Brand engagement: Visual identity, pledge wall and various printed elements
An overall campaign aims to make healthcare communication a lasting entity in Kibera, with potential for future development. Familia Kiburi—Swahili for “family pride”— promotes the idea that by attending the clinic and educating yourself on sanitation and malaria, you can build a stronger, better, healthier family and community. By participating in the brand “Familia Kiburi,” one is able to reflect his or her belief in a better future for Kibera. Visual elements such as a pledge wall can be used to raise community awareness and foster participation in creating a healthier Kibera.
The biggest challenge of this project was learning the priorities and behaviors of an unfamiliar culture. Understanding cultural barriers was especially challenging because the design team was unable to experience Kibera firsthand. A number of research tactics were conducted to help inform this unique design process. A comprehensive literature review provided the context for the environment. Information ranging from the language and religious beliefs of the area, to the inner workings of latrines, to the spread of malaria were all discussed in this process. Ethnographic research helped to establish a context for local behaviors and cultural influences. By viewing photographs, videos and documentaries about Kibera, the team was able to better understand priorities and way of life.
Visual literacy was a challenge throughout the development of these prototypes. Early research pointed to the extremely low literacy rate within Kibera. However, upon a thorough photo ethnography investigation, the design team witnessed a much more visually driven landscape of Kibera than expected. Using this information, and the theory that most forms of icon-based communication can be learned quickly, the team used a basic icon system to begin developing visuals.
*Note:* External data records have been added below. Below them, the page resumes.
-- ==== Sys2Proof/Laws/Races.lean ====
section
/-! SUPPORT. When an access is raced, and what a race makes of the running command (20_memory R73, R74): one lemma per
predicate of Machine/Race.lean and Machine/Operands.lean, in plain arithmetic. -/

namespace Sys2Proof.Machine

variable {s : State} {p : Peer} {a b n len d i k : Nat}

/-- The bytes of another instance's `sum`. -/
theorem inPeerSum_iff : inPeerSum p b = true ↔ p.sumBase.toNat ≤ b ∧ b < p.sumBase.toNat + 4 * (p.f.toNat + 1) := by
  simp only [inPeerSum, Bool.and_eq_true, decide_eq_true_eq]
  rfl

/-- A write that shares a byte with another instance's `sum[i]`. -/
theorem touchesPeer_iff :
    touchesPeer p a len i = true ↔
      0 < len ∧ p.sumBase.toNat + 4 * i < a + len ∧ a < p.sumBase.toNat + 4 * i + 4 := by
  simp only [touchesPeer, Bool.and_eq_true, decide_eq_true_eq, and_assoc]
  rfl

/-- A byte in the `sum` of some running command of another instance. -/
theorem inPeerSums_iff :
    inPeerSums s b = true ↔
      ∃ p ∈ s.peers, p.sumBase.toNat ≤ b ∧ b < p.sumBase.toNat + 4 * (p.f.toNat + 1) := by
  simp only [inPeerSums, List.any_eq_true, inPeerSum_iff]

/-- An access is raced exactly if one of its bytes is. -/
theorem racedIn_iff :
    racedIn s a n = true ↔ ∃ b, a ≤ b ∧ b < a + n ∧ (b ∈ s.raced ∨ inPeerSums s b = true) := by
  simp only [racedIn, List.any_eq_true, List.mem_range, Bool.or_eq_true, List.contains_iff_mem]
  constructor
  · rintro ⟨d, hd, h⟩
    exact ⟨a + d, by omega, by omega, h⟩
  · rintro ⟨b, h1, h2, h⟩
    exact ⟨b - a, by omega, by rwa [show a + (b - a) = b by omega]⟩

/-- An unraced access is not raced. -/
theorem racedIn_of_unraced (h : unraced s a n) : racedIn s a n = false := by
  by_contra hc
  obtain ⟨b, h1, h2, hb⟩ := racedIn_iff.mp (by simpa using hc)
  obtain ⟨hr, hp⟩ := h (b - a) (by omega)
  rw [show a + (b - a) = b by omega] at hr hp
  rcases hb with hb | hb
  · exact hr hb
  · obtain ⟨p, hm, h3, h4⟩ := inPeerSums_iff.mp hb
    have := hp p hm
    unfold peerAddr at this
    omega

/-- The element a byte belongs to. -/
theorem elementAt_eq_some {base size count : Nat} (h1 : base + size * k ≤ b) (h2 : b < base + size * k + size)
    (hk : k < count) : elementAt base size count b = some k := by
  have hq : (b - base) / size = k := by
    rw [show b - base = size * k + (b - base - size * k) by omega, Nat.mul_add_div (by omega),
      Nat.div_eq_of_lt (by omega), Nat.add_zero]
  have hb : base ≤ b := by omega
  simp [elementAt, hq, hk, hb]

/-- A raced byte of an element already consumed by row `i` spoils the lane it went into (41_dotxf R169). -/
theorem laneSpoilt_of_consumed (hd : d < len) (hk : k < s.k.toNat) (hr : s.row.toNat ≤ i) (hi : i < s.ff.toNat)
    (h : addrX s k ≤ a + d ∧ a + d < addrX s k + 4 ∨ addrY s i k ≤ a + d ∧ a + d < addrY s i k + 2) :
    laneSpoilt s a len i (laneOf s.n.toNat k) = true := by
  simp only [laneSpoilt, Bool.and_eq_true, decide_eq_true_eq, List.any_eq_true, List.mem_range]
  refine ⟨⟨hi, hr⟩, d, hd, ?_⟩
  rcases h with ⟨h1, h2⟩ | ⟨h1, h2⟩
  · simp [byteSpoilsLane, elementAt_eq_some (size := 4) (base := s.xBase.toNat) h1 h2 hk]
  · unfold addrY at h1 h2
    simp [byteSpoilsLane,
      elementAt_eq_some (size := 2) (base := addrY s i 0) (b := a + d) (by unfold addrY; omega) (by unfold addrY; omega) hk]

/-- A raced byte of an element already consumed by a row already reduced spoils that row's `sum` element. -/
theorem sumSpoilt_of_consumed (hd : d < len) (hk : k < s.k.toNat) (hr : i < s.row.toNat) (hi : i < s.ff.toNat)
    (h : addrX s k ≤ a + d ∧ a + d < addrX s k + 4 ∨ addrY s i k ≤ a + d ∧ a + d < addrY s i k + 2) :
    sumSpoilt s a len i = true := by
  simp only [sumSpoilt, Bool.and_eq_true, decide_eq_true_eq, List.any_eq_true, List.mem_range]
  refine ⟨hi, d, hd, ?_⟩
  rcases h with ⟨h1, h2⟩ | ⟨h1, h2⟩
  · simp [byteSpoilsRow, elementAt_eq_some (size := 4) (base := s.xBase.toNat) h1 h2 hk, hr]
  · unfold addrY at h1 h2
    simp [byteSpoilsRow, hr,
      elementAt_eq_some (size := 2) (base := addrY s i 0) (b := a + d) (by unfold addrY; omega) (by unfold addrY; omega) hk]

/-- A raced byte of a `sum` element spoils it. -/
theorem sumSpoilt_of_touched (hd : d < len) (hi : i < s.ff.toNat) (h1 : addrSum s i ≤ a + d)
    (h2 : a + d < addrSum s i + 4) : sumSpoilt s a len i = true := by
  simp only [sumSpoilt, Bool.and_eq_true, decide_eq_true_eq, List.any_eq_true, List.mem_range]
  exact ⟨hi, d, hd, by simp [inSum, h1, h2]⟩

/-- The byte lies in the element found for it. -/
theorem of_elementAt_eq_some {base size count : Nat} (hs : 0 < size) (h : elementAt base size count b = some k) :
    base + size * k ≤ b ∧ b < base + size * k + size ∧ k < count := by
  unfold elementAt at h
  split at h
  · rename_i hc
    simp only [Bool.and_eq_true, decide_eq_true_eq] at hc
    obtain rfl := Option.some.inj h
    have := Nat.div_add_mod (b - base) size
    have := Nat.mod_lt (b - base) hs
    exact ⟨by omega, by omega, hc.2⟩
  · simp at h

/-- A spoilt lane is one that a raced byte's element, already consumed by a row still to reduce, went into. -/
theorem consumed_of_laneSpoilt {j : Nat} (h : laneSpoilt s a len i j = true) :
    i < s.ff.toNat ∧ s.row.toNat ≤ i ∧ ∃ d < len, ∃ k < s.k.toNat, laneOf s.n.toNat k = j ∧
      (addrX s k ≤ a + d ∧ a + d < addrX s k + 4 ∨ addrY s i k ≤ a + d ∧ a + d < addrY s i k + 2) := by
  simp only [laneSpoilt, Bool.and_eq_true, decide_eq_true_eq, List.any_eq_true, List.mem_range, byteSpoilsLane,
    Bool.or_eq_true, beq_iff_eq, Option.map_eq_some_iff] at h
  obtain ⟨⟨hi, hr⟩, d, hd, ⟨k, hk, hj⟩ | ⟨k, hk, hj⟩⟩ := h
  · obtain ⟨h1, h2, h3⟩ := of_elementAt_eq_some (by decide) hk
    exact ⟨hi, hr, d, hd, k, h3, hj, .inl ⟨h1, h2⟩⟩
  · obtain ⟨h1, h2, h3⟩ := of_elementAt_eq_some (by decide) hk
    refine ⟨hi, hr, d, hd, k, h3, hj, .inr ⟨?_, ?_⟩⟩ <;> unfold addrY at * <;> omega

/-- A lane that is not spoilt keeps its value. -/
theorem raceTouch_acc_kept {i j : Fin 8} (h : laneSpoilt s a len i j = false) :
    (raceTouch a len s).acc[i][j] = s.acc[i][j] := by
  have h' : laneSpoilt s a len i.val j.val = false := h
  simp [raceTouch, h']

/-- A race leaves every byte outside the `sum` elements of the running command alone. -/
theorem readByte_raceTouch_out (h : ∀ i < s.ff.toNat, b < addrSum s i ∨ addrSum s i + 4 ≤ b) :
    readByte (raceTouch a len s).mem b = readByte s.mem b := by
  refine readByte_drawElements_out _ _ _ _ _ _ _ fun r _ _ hr => ?_
  have : r < s.ff.toNat := by
    simp only [sumSpoilt, Bool.and_eq_true, decide_eq_true_eq] at hr
    exact hr.1
  exact h r this

/-- A spoilt lane holds a draw. -/
theorem raceTouch_acc_spoilt {i j : Fin 8} (h : laneSpoilt s a len i j = true) :
    (raceTouch a len s).acc[i][j] = Config.raceDraw (s.draws + 8 * i.val + j.val) := by
  simp [raceTouch, h]

/-- A spoilt `sum` element holds a draw. -/
theorem raceTouch_sum_spoilt (hm : Memory.wf s.mem = true) (h8 : i < 8) (h : sumSpoilt s a len i = true)
    (ha : addrSum s i + 4 ≤ Config.memSize) :
    load32 (raceTouch a len s).mem (addrSum s i) = Config.raceDraw (s.draws + 64 + i) :=
  load32_drawElements_hit hm (Nat.zero_le i) (by omega) h ha

end Sys2Proof.Machine
end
An initial round of positive feedback based on testing done by Rule29 on location (in country) illustrates the success of these solutions. Doctors on the ground provided feedback that affirmed the need for the malaria symptom icons as a useful tool to help patients identify how they were feeling, and as a learning device to encourage people to seek treatment early if they feel ill. The malaria guide included a simpler depiction of the malaria cycle and provided visuals of the top three prevention methods to help the people protect themselves from the disease. The dosage cards used a color-coded system differentiating the dosage by age or weight to emphasize the proper medication administered to patients. The doctors felt that this approach was a lot easier to understand than the current, text-heavy information provided by manufacturers.
Small iterations are currently being made based on this feedback and additional prototypes will be tested again this summer. The projected plan is to release these tools throughout the area by the fall of 2013.